Start of Block

/-- JOB_HOLD_EXPIRY: 60 s after its end a job is held no more (R372). -/
def execJobHoldExpiry (j : Fin 4) (s : State) : Answer :=
  whenFw s (if (s.jobOf j).held && (s.jobOf j).st != 0 then s.onJob j (fun x => { x with held := false }) else s)

/-- The job of a handle, if its number and generation match a held job. -/
def State.jobNamed (s : State) (h : Nat) : Option Nat :=
  let j := h % 4
  if (s.jobOf j).held ∧ h % 2 ^ 16 = s.handleOf j then some j else none

/-- Progress in percent: 100 once ended, an open value while it runs (log row 30). -/
def State.progress (s : State) (j : Nat) : Nat := if (s.jobOf j).st = 0 then s.openNat % 101 else 100

/-- JOB_STATUS: STATE, PROGRESS and final status; reading the end of a job releases it. -/
def execJobStatus (i : Fin 32) (s : State) : Answer :=
  ezCommand s i 0x0020 (
    match s.jobNamed (fieldAt (s.payload i) 0 4) with
    | none => s.refuse i 0x06 0x0006 0
    | some j =>
      let x := s.jobOf j
      let s1 := s.draw.answer i [BitVec.ofNat 8 x.st, BitVec.ofNat 8 (s.progress j), BitVec.ofNat 8 x.status]
      if x.st = 0 then s1 else s1.onJob j (fun x => { x with held := false }))

/-- JOB_CANCEL: the job stops at its next safe point; one that has ended keeps its end (R390). -/
def execJobCancel (i : Fin 32) (s : State) : Answer :=
  ezCommand s i 0x0021 (
    match s.jobNamed (fieldAt (s.payload i) 0 4) with
    | none => s.refuse i 0x06 0x0006 0
    | some j =>
      if jobFixed (s.jobOf j).kind then s.refuseOpen i 0x07
      else (if (s.jobOf j).st = 0 then s.onJob j (fun x => { x with cancel := true }) else s).answer i [])

/-! ### Transports (R385 to R388) -/

/-- A network message takes a slot, or is answered NO_SLOT. -/
def State.arrive (s : State) (p : Peer) (msg : List Byte) (got : Nat) : State :=
  match s.freeHole with
  | some i => (s.setHoles (1024 * i) msg).post i p got
  | none =>
    (s.noSlot.draw).send p (message (fieldAt msg 0 2) (fieldAt msg 2 2) 1 (s.openNat % 256) 0x02
      (leBytesN 4 (Config.freeWord (s.draws + 1)).toNat)) |>.draw

/-- A kept response that answers a repeat: same source, SEQUENCE and CRC within 2 s (R386). -/
def State.keptFor (s : State) (p : Peer) (msg : List Byte) : Option Kept :=
  s.mbx.kept.find? (fun k => k.peer == p && k.seq == fieldAt msg 2 2 && k.crc == fieldAt msg 12 4 &&
    decide (s.now - k.keptAt ≤ usTicks 2000000))

/-- A message dropped without reply. -/
def State.netDrop (s : State) : State := (s.count MBX_CNT1_NET_DROP_CNT).setFlag MBX_FLAGS_NET_DROP

/-- A whole message from a peer: the kept response again, or a request. -/
def State.receive (s : State) (p : Peer) (msg : List Byte) (got : Nat) : State :=
  match s.keptFor p msg with
  | some k => s.send p k.reply
  | none => s.arrive p msg got

/-- The CRC and LENGTH checks on a datagram (R366, R386). -/
def datagramOk (msg : List Byte) : Bool :=
  decide (16 ≤ msg.length) && decide (fieldAt msg 4 2 ≤ 1008) && msg.length == 16 + fieldAt msg 4 2 &&
    (crc32c (msg.take 12 ++ msg.drop 16)).toNat == fieldAt msg 12 4

def State.linkUp (s : State) (e : Nat) : Bool := s.mbx.links.getLsbD e

/-- Whether MAC `e` takes a packet: its link is up, the frame is an untagged one of at most 1,518 bytes, and IPv4 is on for
an IPv4 packet; the ROM monitor answers on IPv6 alone (R382, R385, R396). -/
def State.macTakes (s : State) (e : Nat) (v6 plain : Bool) : Bool :=
  s.linkUp e && plain && (v6 || (s.fwReg (0x1000 + 4 * e) != 0 && !s.monitor))

/-- UDP_DATAGRAM: a datagram to port `dport` of MAC `e` (R386). -/
def execUdpDatagram (e : Fin 2) (v6 plain : Bool) (addr port dport : Nat) (msg : List Byte) (s : State) : Answer :=
  whenFw s (
    if !s.macTakes e v6 plain || (s.fwReg 0x1010).toNat != dport then s
    else if !datagramOk msg then s.netDrop
    else s.receive (.udp e v6 addr port) msg msg.length)

/-- Key of a CAN message in the making: controller and host node. -/
def canKey (c p : Nat) : Nat := 64 * c + p

def State.canRxOf (s : State) (k : Nat) : CanRx := tget (fun _ => {}) s.mbx.canRx k
def State.setCanRx (s : State) (k : Nat) (r : CanRx) : State :=
  s.onMbx (fun m => { m with canRx := tset (fun _ => {}) m.canRx k r })

/-- A message in the making is discarded. -/
def State.canDrop (s : State) (k : Nat) : State := (s.setCanRx k {}).netDrop

/-- The bytes of a complete CAN message: as LENGTH gives, or all of them where fewer came. -/
def canMessage (bs : List Byte) : List Byte := bs.take (16 + fieldAt bs 4 2)

/-- One segment in order: it is appended, and the last one completes the message. -/
def State.canSegment (s : State) (c p : Nat) (bs : List Byte) (last : Bool) (next : Nat) : State :=
  let k := canKey c p
  if 1024 < bs.length ∧ (!last ∨ 1008 < fieldAt bs 4 2) then s.canDrop k
  else if last then (s.setCanRx k {}).receive (.can c p) (canMessage bs) (canMessage bs).length
  else s.setCanRx k { bytes := bs, next := next }

/-- CAN_FD_SEGMENT: an FD frame with a 29-bit identifier on controller `c`; classical frames are ignored (R387). -/
def execCanFdSegment (c : Fin 4) (ident : BitVec 29) (fd : Bool) (data : List Byte) (s : State) : Answer :=
  whenFw s (
    let base := (s.fwReg (0x1020 + 4 * c)).toNat
    let on := s.fwReg (0x1023 + 4 * c) != 0 && s.fwReg (0x1022 + 4 * c) != 0 && !s.monitor
    let d := ident.toNat - base
    if !on || !fd || decide (ident.toNat < base ∨ 128 ≤ d ∨ d % 2 = 1) then s
    else
      match data with
      | [] => s
      | b :: body =>
        let p := d / 2
        let k := canKey c p
        let r := s.canRxOf k
        let no := b.toNat % 64
        let first := b.getLsbD 7
        let last := b.getLsbD 6
        if first then
          let s1 := if r.next = 0 then s else s.canDrop k
          if no = 0 then s1.canSegment c p body last 1 else s1.canDrop k
        else if r.next = 0 then s
        else if no ≠ r.next then s.canDrop k
        else s.canSegment c p (r.bytes ++ body) last (r.next + 1))

/-- CAN_SEGMENT_TIMEOUT: more than 50 ms since the last segment (R387). -/
def execCanSegmentTimeout (c : Fin 4) (p : Fin 64) (s : State) : Answer :=
  whenFw s (if (s.canRxOf (canKey c p)).next = 0 then s else s.canDrop (canKey c p))

/-- The I²C transport lets go of its slot: a response that waits is dropped, a running command answers nobody. -/
def State.i2cDrop (s : State) : State :=
  let s1 := match s.mbx.i2cSlot with
    | some i => if (s.slotOf i).st = 3 then s.freeSlot i else s
    | none => s
  s1.onMbx (fun m => { m with i2cState := 0, i2cSlot := none, i2cReply := [] })

/-- I2C_WRITE_TRANSACTION: one whole request (R388). -/
def execI2cWriteTransaction (bs : List Byte) (s : State) : Answer :=
  whenFw s (
    if s.monitor then s
    else
      let s1 := s.i2cDrop
      if decide (bs.length < 16) || decide (bs.length < 16 + fieldAt bs 4 2) then s1
      else
        match s1.freeHole with
        | some i => ((s1.setHoles (1024 * i) (bs.take 1024)).post i .i2c bs.length).onMbx (fun m =>
            { m with i2cState := 1, i2cSlot := some i })
        | none => s1.noSlot.onMbx (fun m => { m with i2cState := 3 }))

/-- What a read transaction of `n` bytes returns, as far as R388 gives it: the state byte, then 0xFF while pending or the
response while ready. -/
def State.i2cBytes (s : State) (n : Nat) : List Byte :=
  let m := s.mbx
  let tail : List Byte := match m.i2cState with
    | 1 => List.replicate (n - 1) 0xFF
    | 2 => m.i2cReply
    | _ => []
  (BitVec.ofNat 8 m.i2cState :: tail).take n

/-- I2C_READ_TRANSACTION: a response that has been read whole is gone (R388; log row 31). -/
def execI2cReadTransaction (n : Nat) (s : State) : Answer :=
  whenFw s (
    if s.monitor then s
    else
      let s1 := s.send .i2c (s.i2cBytes n)
      if (s.mbx.i2cState = 2 ∧ s.mbx.i2cReply.length < n) ∨ (s.mbx.i2cState = 3 ∧ 0 < n) then s1.i2cDrop else s1)

/-- ICMP_ARP_ND_FRAME: an echo request (0), an ARP request (1) or a neighbour solicitation (2) for the address of MAC `e`
is answered: an echo with its own data, the others with the MAC address (R385). -/
def execIcmpArpNdFrame (e : Fin 2) (kind : Fin 3) (v6 own : Bool) (addr : Nat) (data : List Byte) (s : State) : Answer :=
  whenFw s (
    let six := kind.val == 2 || (kind.val == 0 && v6)
    if own && s.macTakes e six true then
      s.send (.udp e six addr 0) (if kind.val = 0 then data else s.otp.macs.getD e [])
    else s)

/-- MODBUS_CONNECT: at most four connections to port 502; a fifth is reset (R385, R389). -/
def execModbusConnect (s : State) : Answer :=
  whenFw s (if s.fwReg 0x1011 != 0 && !s.monitor && decide (s.mbx.tcp < 4) then s.onMbx (fun m => { m with tcp := m.tcp + 1 })
    else s)

/-- MODBUS_DISCONNECT (R385). -/
def execModbusDisconnect (s : State) : Answer := whenFw s (s.onMbx (fun m => { m with tcp := m.tcp - 1 }))

/-- Everything the management firmware holds of its peers is lost, as at reset (R390, R398). -/
def State.dropMessages (s : State) : State :=
  let s1 : State := { s with mbx := { links := s.mbx.links, sentTo := s.mbx.sentTo, sent := s.mbx.sent } }
  ((s1.setReg MBX_DONE 0).setReg MBX_JOB_DONE 0).forAll 64 (fun q t => t.onPort q (fun p => { p with cmdSlot := none }))

/-- ECHO: the payload unchanged (R377). -/
def execEcho (i : Fin 32) (s : State) : Answer := ezCommand s i 0x0001 (s.answer i (s.payload i))

end Sys2Proof.Machine
end

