/-- SEC_DBG_CLOSE (R415). -/
def execSecDbgClose (s : State) : Answer := whenDev s s.debugClose

end Sys2Proof.Machine
end

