-- ==== Sys2Proof/Machine/Inputs.lean ====
section
/-! DEFINITION. Meanings of the engine-window commands that are not Eznel commands, and of input loss (chapter 05). -/

namespace Sys2Proof.Machine

/-- An engine whose window exists (R7, R39). -/
def State.hasEngine (s : State) (e : Nat) : Bool := e == 0 || s.grantB

/-- SWAP_REQ (R136). -/
def execSwapReq (e : Fin 2) (s : State) : Answer := writeWindow (0x12 + e) s (s.requestSwap e)

/-- TRS_DMEM_DATA_READ: the word at ADDR, and ADDR moves on (05_trestle.md, TRS_DMEM_DATA). -/
def State.readDmem (s : State) (e : Nat) : State :=
  let a := s.fld (TRS_DMEM_ADDR_ADDR e)
  { s.setFld (TRS_DMEM_ADDR_ADDR e) ((a + 1) % 65536) with readData := s.dmemRead e a }

def execTrsDmemDataRead (e : Fin 2) (s : State) : Answer := readWindow (0x12 + e) s (s.readDmem e)

/-- TRS_EXEC_MAX_READ: the latest finish, cleared by the read (R153). -/
def State.readExecMax (s : State) (e n : Nat) : State :=
  { s.setReg (TRS_EXEC_MAX e n) 0 with readData := s.reg (TRS_EXEC_MAX e n) }

def execTrsExecMaxRead (e : Fin 2) (n : Fin 4) (s : State) : Answer :=
  readWindow (0x12 + e) s (s.readExecMax e n)

/-- A write of an input-list entry (R161, R166). -/
def State.writeInCfg (s : State) (i : Nat) (w : Word) : State :=
  let refuse (t : State) : State := t.engines.foldl (fun t e => t.setFlag (TRS_FLAGS_WRITE_REFUSED e)) t
  let a := TRS_IN_CFG i
  let new := putBits w 11 2 0
  if new = s.reg a then s
  else if !s.stnIdle (i / 64) then refuse s
  else
    let nf := bits w 21 11
    let okN := decide (8 ≤ nf ∧ nf ≤ 1024)
    let okR := bits w 13 3 != 7
    let w1 := if okN then new else putBits new 21 11 (s.fld (TRS_IN_CFG_N_FREEZE i))
    let w2 := if okR then w1 else putBits w1 13 3 (s.fld (TRS_IN_CFG_ROLE i))
    let s1 := if w2 = s.reg a then s
      else (((s.setBoth a w2).onInp (i / 64) (i % 64) (fun _ => {})).clearLoss (i / 64) (i % 64)).noteReady (i / 64)
    if okN && okR then s1 else refuse s1

/-- TRS_IN_CFG_WRITE (R161). -/
def execTrsInCfgWrite (i : Fin 256) (w : Word) (s : State) : Answer :=
  writeWindow 0x12 s (s.writeInCfg i w)

/-- INPUT_FROZEN: a NOISY entry has delivered the same word N_FREEZE times (R158). -/
def execInputFrozen (n : Fin 4) (k : Fin 64) (s : State) : Answer :=
  whenRun s (if s.frozen n k (s.inpOf n k).same then s.loseInput n k else s)

/-- INPUT_RESTORED: 64 good samples have come in a row, and their value has changed (R161). -/
def execInputRestored (n : Fin 4) (k : Fin 64) (s : State) : Answer := whenRun s (s.restoreInput n k)

end Sys2Proof.Machine
end

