-- ==== Sys2Proof/Machine/Eznel.lean ====
section
/-! DEFINITION. Eznel commands that reach registers, memory, parameters, ring ports, engines and the local clock, and the
Modbus view (R376 to R382, R389). Payload layouts that the spec does not give are operands (log row 40). -/

namespace Sys2Proof.Machine

/-! ### Staging (R378) -/

/-- STAGE_WRITE: up to 1,000 bytes at a staging offset. -/
def execStageWrite (i : Fin 32) (ofs : Nat) (data : List Byte) (s : State) : Answer :=
  ezCommand s i 0x0030 (
    if 1000 < data.length ∨ !stageRange ofs data.length then s.refuse i 0x06 0x0006 0
    else (s.setBytes (stageBase + ofs) data).answer i [])

/-- STAGE_READ: as many bytes as a response holds, at most. -/
def execStageRead (i : Fin 32) (ofs len : Nat) (s : State) : Answer :=
  ezCommand s i 0x0031 (
    if 1008 < len ∨ !stageRange ofs len then s.refuse i 0x06 0x0006 0 else s.answer i (s.staged ofs len))

/-! ### Registers and memory (R376) -/

/-- `n` words from an address on can be named: aligned, inside a space of `top` bytes, and in one response. -/
def wordsIn (top addr n : Nat) : Bool := decide (1 ≤ n ∧ n ≤ 252 ∧ addr % 4 = 0 ∧ addr + 4 * n ≤ top)

/-- Words from an address on, each read with the effect of its read. -/
def State.readWords (s : State) (addr : Nat) : Nat → State × List Word
  | 0 => (s, [])
  | n + 1 =>
    let r := s.readWords addr n
    let o := r.1.busRead (addr + 4 * n)
    (o.st, r.2 ++ [o.word])

/-- REG_READ: `n` registers from an address on. -/
def execRegRead (i : Fin 32) (addr n : Nat) (s : State) : Answer :=
  ezCommand s i 0x0100 (
    if !wordsIn 0x1000000 addr n then s.refuse i 0x06 0x0006 0
    else
      let r := s.readWords addr n
      r.1.answer i (r.2.flatMap leBytes))

/-- A write that would change an idle-only field: it needs level 2 (R377). -/
def State.writesIdle (s : State) (a : Nat) (w : Word) : Bool :=
  match parAt a with
  | some (n, k) =>
    match parDesc k with
    | some p => p.acc == .rw && p.cls == .idle && parCheck p w != some (s.reg (GFM_PAR n k))
    | none => false
  | none =>
    match regAt (sharedAddr a) with
    | some r => changesIdle r w (s.reg (sharedAddr a))
    | none => false

/-- A write that would select an ungranted function in a granted block: a machine drive without MACHINE, or a channel
without HARMONIC or on a station that is not of the AC grid-forming type (R8, R82). -/
def State.selectsUngranted (s : State) (a : Nat) (w : Word) : Bool :=
  let n := a / 0x10000 - 0x14
  decide (0x14 ≤ a / 0x10000 ∧ a / 0x10000 < 0x18) && s.grantS n &&
    ((a == GFM_CTRL n && bits w 8 2 == 1 && !s.grantMachine) ||
      (decide (GFM_HCH_CFG n 0 ≤ a ∧ a ≤ GFM_HCH_CFG n 11) && bit w 0 && (!s.grantHarm || s.stnType n != 0)))

/-- A place that no write from outside reaches (R31, R41, R192). -/
def State.writeClosed (s : State) (a : Nat) : Bool :=
  if 0x800000 ≤ a then memClosed (s.apertureAt a) else s.window (a / 0x10000) == some true && !s.mayWrite .eznel a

End of Block

• _What is required_
Count the lines in these records that hold the string "arrive". Only the number is wanted.

• _Answer_
2